Exactly the lines from the top of the records below through the one containing "if status = .completed" must be set down, with no line added or dropped.

--- Stored data ---

-- ==== Sys2Proof/Machine/Msu.lean ====
section
/-! DEFINITION. The message slots of the message unit (chapter 7): the count of a frame, content requests, crediting,
ending and completion. Taking a POST_MESSAGE, which asks for claims, is in Machine/Take.lean. -/

namespace Sys2Proof.Machine

/-- Change a message slot. -/
def onMessage (k : Fin 8) (f : MessageSlot → MessageSlot) (s : State) : State :=
  s.onMsu fun m => { m with slots := upd m.slots k f }

/-- A message slot is SHOWING: its work has not ended. -/
def MessageSlot.working (m : MessageSlot) : Bool := m.state == .showing

/-- The status written for an ending status: COMPLETED with frames shown 0 is EXPIRED_UNSHOWN (R119). -/
def writtenStatus (status : Status) (framesShown : Nat) : Status :=
  if status = .completed ∧ framesShown = 0 then .expiredUnshown else status

/-- The result fields a message's completion writes, with the ending status and end frame given (R111, R119). -/
def MessageSlot.result (m : MessageSlot) (status : Status) (endFrame : Frame) : CueResult :=
  { status := writtenStatus status m.framesShown, late := m.late, preempted := m.preempted, refused := m.refused,
    takeFrame := m.takeFrame, firstShown := m.firstShown.getD 0, endFrame := endFrame, framesShown := m.framesShown,
    litFrames := m.litFrames }

/-- Steps 1 and 2 of a completion (R119): the origin, record or trigger entry, gets the result. -/
def completeOrigin (m : MessageSlot) (status : Status) (endFrame : Frame) (s : State) : State :=
  match m.origin with
  | .cue i => completeCue m.epoch i (m.result status endFrame) s
  | .trigger e => triggerResult e (m.result status endFrame).status m.framesShown m.litFrames s

/-- A message slot completes (R119): result, message end event, IDLE. -/
def completeMessage (k : Fin 8) (s : State) : State :=
  let m := s.msu.slots[k]
  let s := completeOrigin m (m.status.getD .completed) m.endFrame s
  onMessage k (fun _ => MessageSlot.cleared) (sourceEvent (.messageEnd m.tag) s)

/-- An event ends the work of a SHOWING slot (R119), with the status and end frame given. -/
def endMessageAt (status : Status) (endFrame : Frame) (k : Fin 8) (s : State) : State :=
  if s.msu.slots[k].working then
    let s := releaseClaims (.message k) s
    let s := onMessage k (fun m =>
      { m with state := .ending, status := some status, endFrame := endFrame, holdings := 0 }) s
    if s.msu.slots[k].outstanding = none then completeMessage k s else s
  else s

/-- An event other than the end of the duration: the end frame is the frame in progress (R119). -/
def endMessage (status : Status) (k : Fin 8) (s : State) : State := endMessageAt status s.ftu.frame k s

/-- The SHOWING slot of a tag (R110, R120). -/
def messageWithTag (m : Msu) (t : Tag) : Option (Fin 8) :=
  (List.finRange 8).find? fun k => m.slots[k].working && m.slots[k].tag == t

/-- The lowest-numbered IDLE message slot, less those that a run keeps from later members (R110, R112). -/
def idleMessage (m : Msu) (kept : List (Fin 8)) : Option (Fin 8) :=
  (List.finRange 8).find? fun k => m.slots[k].state == .idle && !kept.contains k

/-- The zone arbiter reports a pre-emption of a claim of the slot (R67, R118). -/
def preemptMessage (k : Fin 8) (s : State) : State :=
  if s.msu.slots[k].working then onMessage k (fun m => { m with preempted := true }) s else s

/-- The zone arbiter reports that the slot has lost zones (R120). -/
def loseMessage (status : Status) (k : Fin 8) (lost : ZoneMask) (s : State) : State :=
  if s.msu.slots[k].working then
    let s := onMessage k (fun m => { m with holdings := m.holdings &&& ~~~lost }) s
    if holdsAny s.zar (.message k) then s else endMessage status k s
  else s

/-! ## The count of a frame (R113 to R116) -/

/-- The blink advances (R115): a message with either count 0 is steady. -/
def MessageSlot.blink (m : MessageSlot) : MessageSlot :=
  if m.blinkOn = 0 ∨ m.blinkOff = 0 then m
  else if m.phaseLeft - 1 = 0 then
    match m.phase with
    | .on => { m with phase := .off, phaseLeft := m.blinkOff }
    | .off => { m with phase := .on, phaseLeft := m.blinkOn }
  else { m with phaseLeft := m.phaseLeft - 1 }

/-- The crawl position advances, and returns to 0 when its whole-pixel part reaches the crawl span (R116). -/
def MessageSlot.crawlOn (m : MessageSlot) : MessageSlot :=
  if m.crawl then
    if m.crawlSpan ≤ (m.crawlPos + m.crawlSpeed) / 16 then { m with crawlPos := 0 }
    else { m with crawlPos := m.crawlPos + m.crawlSpeed }
  else m

/-- The duration runs out at a count that finds at most one frame of life left (R113 step 1). -/
def MessageSlot.runsOut (m : MessageSlot) : Bool :=
  match m.duration with
  | none => false
  | some d => decide (d ≤ 1)

/-- The duration remaining has reached 0 at the count for frame f (R114): the message ends COMPLETED with the frame before
f, its last frame of life, as end frame. -/
def runOut (k : Fin 8) (f : Frame) (s : State) : State :=
  endMessageAt .completed (f - 1) k (onMessage k (fun m => { m with duration := some 0 }) s)

/-- The slot makes its count for frame f (R113): duration, blink, crawl. -/
def countMessage (f : Frame) (k : Fin 8) (s : State) : State :=
  if s.msu.slots[k].working && s.msu.slots[k].counted != f then
    let s := onMessage k (fun m => { m with counted := f }) s
    if s.msu.slots[k].runsOut then runOut k f s
    else
      onMessage k (fun m => ({ m with duration := m.duration.map (· - 1) } : MessageSlot).blink.crawlOn) s
  else s

/-- The slots whose count for frame f is due. -/
def dueMessages (m : Msu) (f : Frame) : List (Fin 8) :=
  (List.finRange 8).filter fun k => m.slots[k].working && m.slots[k].counted != f

/-- The MSU's handling of the frame start that begins frame f (R113). -/
def msuFrameStart (f : Frame) (s : State) : State := inFreeOrder (dueMessages s.msu f) (countMessage f) s

/-! ## Content requests and shown reports (R117, R118) -/

/-- What a SHOWING slot answers with (R117). -/
def MessageSlot.answer (m : MessageSlot) : Answer :=
  .message
    { textOffset := m.textOffset, textLength := m.textLength, foreground := m.foreground, background := m.background,
      phase := m.phase, crawl := if m.crawl then some (m.crawlPos / 16) else none, textWidth := m.textWidth,
      textHeight := m.textHeight }

/-- A content request for frame f, naming these zones, reaches the slot (R117). -/
def messageRequest (k : Fin 8) (f : Frame) (zones : ZoneMask) (s : State) : Answer × State :=
  let s := countMessage f k s
  let m := s.msu.slots[k]
  if m.working && (m.holdings &&& zones) != 0 then
    (m.answer, onMessage k (fun m => { m with outstanding := some f }) s)
  else (.nothing, s)

/-- A report entry credits a message slot: it names the slot as head and a phase was drawn (R118). -/
def creditsMessage (k : Fin 8) (e : ReportEntry) : Bool :=
  e.head == some (.message k) &&
    match e.drawn with
    | .message _ => true
    | _ => false

/-- The shown report for frame f reaches the slot (R118). -/
def messageReport (k : Fin 8) (f : Frame) (report : List ReportEntry) (s : State) : State :=
  let m := s.msu.slots[k]
  if m.state ≠ .idle ∧ m.outstanding = some f then
    let mine := report.filter (creditsMessage k)
    let s := onMessage k (fun m =>
      if mine.isEmpty then { m with outstanding := none }
      else { m with outstanding := none, framesShown := saturate (m.framesShown + 1),
                    litFrames := saturate (m.litFrames + (mine.filter ReportEntry.lit).length),
                    firstShown := some (m.firstShown.getD f) }) s
    if m.state = .ending then completeMessage k s else s
  else s

/-! ## Text extent (R116) -/

/-- The text width: the sum of the clamped widths of the characters' cells (R116). -/
def extentWidth (mem : Memory) (font : Nat) (codes : List Nat) : Nat := (codes.map (glyphWidth mem font)).sum

/-- The text height: the greatest clamped height among the characters' cells (R116). -/
def extentHeight (mem : Memory) (font : Nat) (codes : List Nat) : Nat :=
  (codes.map (glyphHeight mem font)).foldl max 0

/-- The width of the widest zone of a set (R116). -/
def widestZone (z : Zar) (zones : ZoneMask) : Nat :=
  ((zonesOf zones).map fun i => (z.table[i].map fun e => e.defn.width).getD 0).foldl max 0

/-! ## Halt and reset (R121, R122) -/

/-- The message slots whose work has not ended. -/
def workingMessages (m : Msu) : List (Fin 8) := (List.finRange 8).filter fun k => m.slots[k].working

/-- A halt ends every SHOWING message HALTED (R121). -/
def msuHalt (s : State) : State :=
  let s := s.onMsu fun m => { m with afterHalt := true }
  inFreeOrder (workingMessages s.msu) (endMessage .halted) s

/-- A reset sets every message slot to IDLE with all its fields cleared, and makes no completion (R122). -/
def msuReset (s : State) : State := s.onMsu fun m => { m with slots := Vector.replicate 8 MessageSlot.cleared }

/-! ## Rows -/

/-- Row MSU_FRAME_START (R113): the MSU handles the frame start delivered to it. -/
def execMsuFrameStart (s : State) : Host.Outcome State Fault Refusal :=
  .next (if s.msu.frameDue then msuFrameStart s.ftu.frame (s.onMsu fun m => { m with frameDue := false }) else s)

/-- Row DURATION_RUN_OUT (R114): the count for the frame in progress of a slot whose duration runs out at it. -/
def execDurationRunOut (k : Fin 8) (s : State) : Host.Outcome State Fault Refusal :=
  .next (if s.msu.slots[k].runsOut then countMessage s.ftu.frame k s else s)

/-- Row BLINK_PHASE_CHANGE (R115): the count for the frame in progress of a slot whose phase changes at it. -/
def execBlinkPhaseChange (k : Fin 8) (s : State) : Host.Outcome State Fault Refusal :=
  let m := s.msu.slots[k]
  .next (if !m.runsOut && m.blink.phase != m.phase then countMessage s.ftu.frame k s else s)

end Sys2Proof.Machine
end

---

### Finished task
-- ==== Sys2Proof/Machine/Msu.lean ====
section
/-! DEFINITION. The message slots of the message unit (chapter 7): the count of a frame, content requests, crediting,
ending and completion. Taking a POST_MESSAGE, which asks for claims, is in Machine/Take.lean. -/

namespace Sys2Proof.Machine

/-- Change a message slot. -/
def onMessage (k : Fin 8) (f : MessageSlot → MessageSlot) (s : State) : State :=
  s.onMsu fun m => { m with slots := upd m.slots k f }

/-- A message slot is SHOWING: its work has not ended. -/
def MessageSlot.working (m : MessageSlot) : Bool := m.state == .showing

/-- The status written for an ending status: COMPLETED with frames shown 0 is EXPIRED_UNSHOWN (R119). -/
def writtenStatus (status : Status) (framesShown : Nat) : Status :=
  if status = .completed ∧ framesShown = 0 then .expiredUnshown else status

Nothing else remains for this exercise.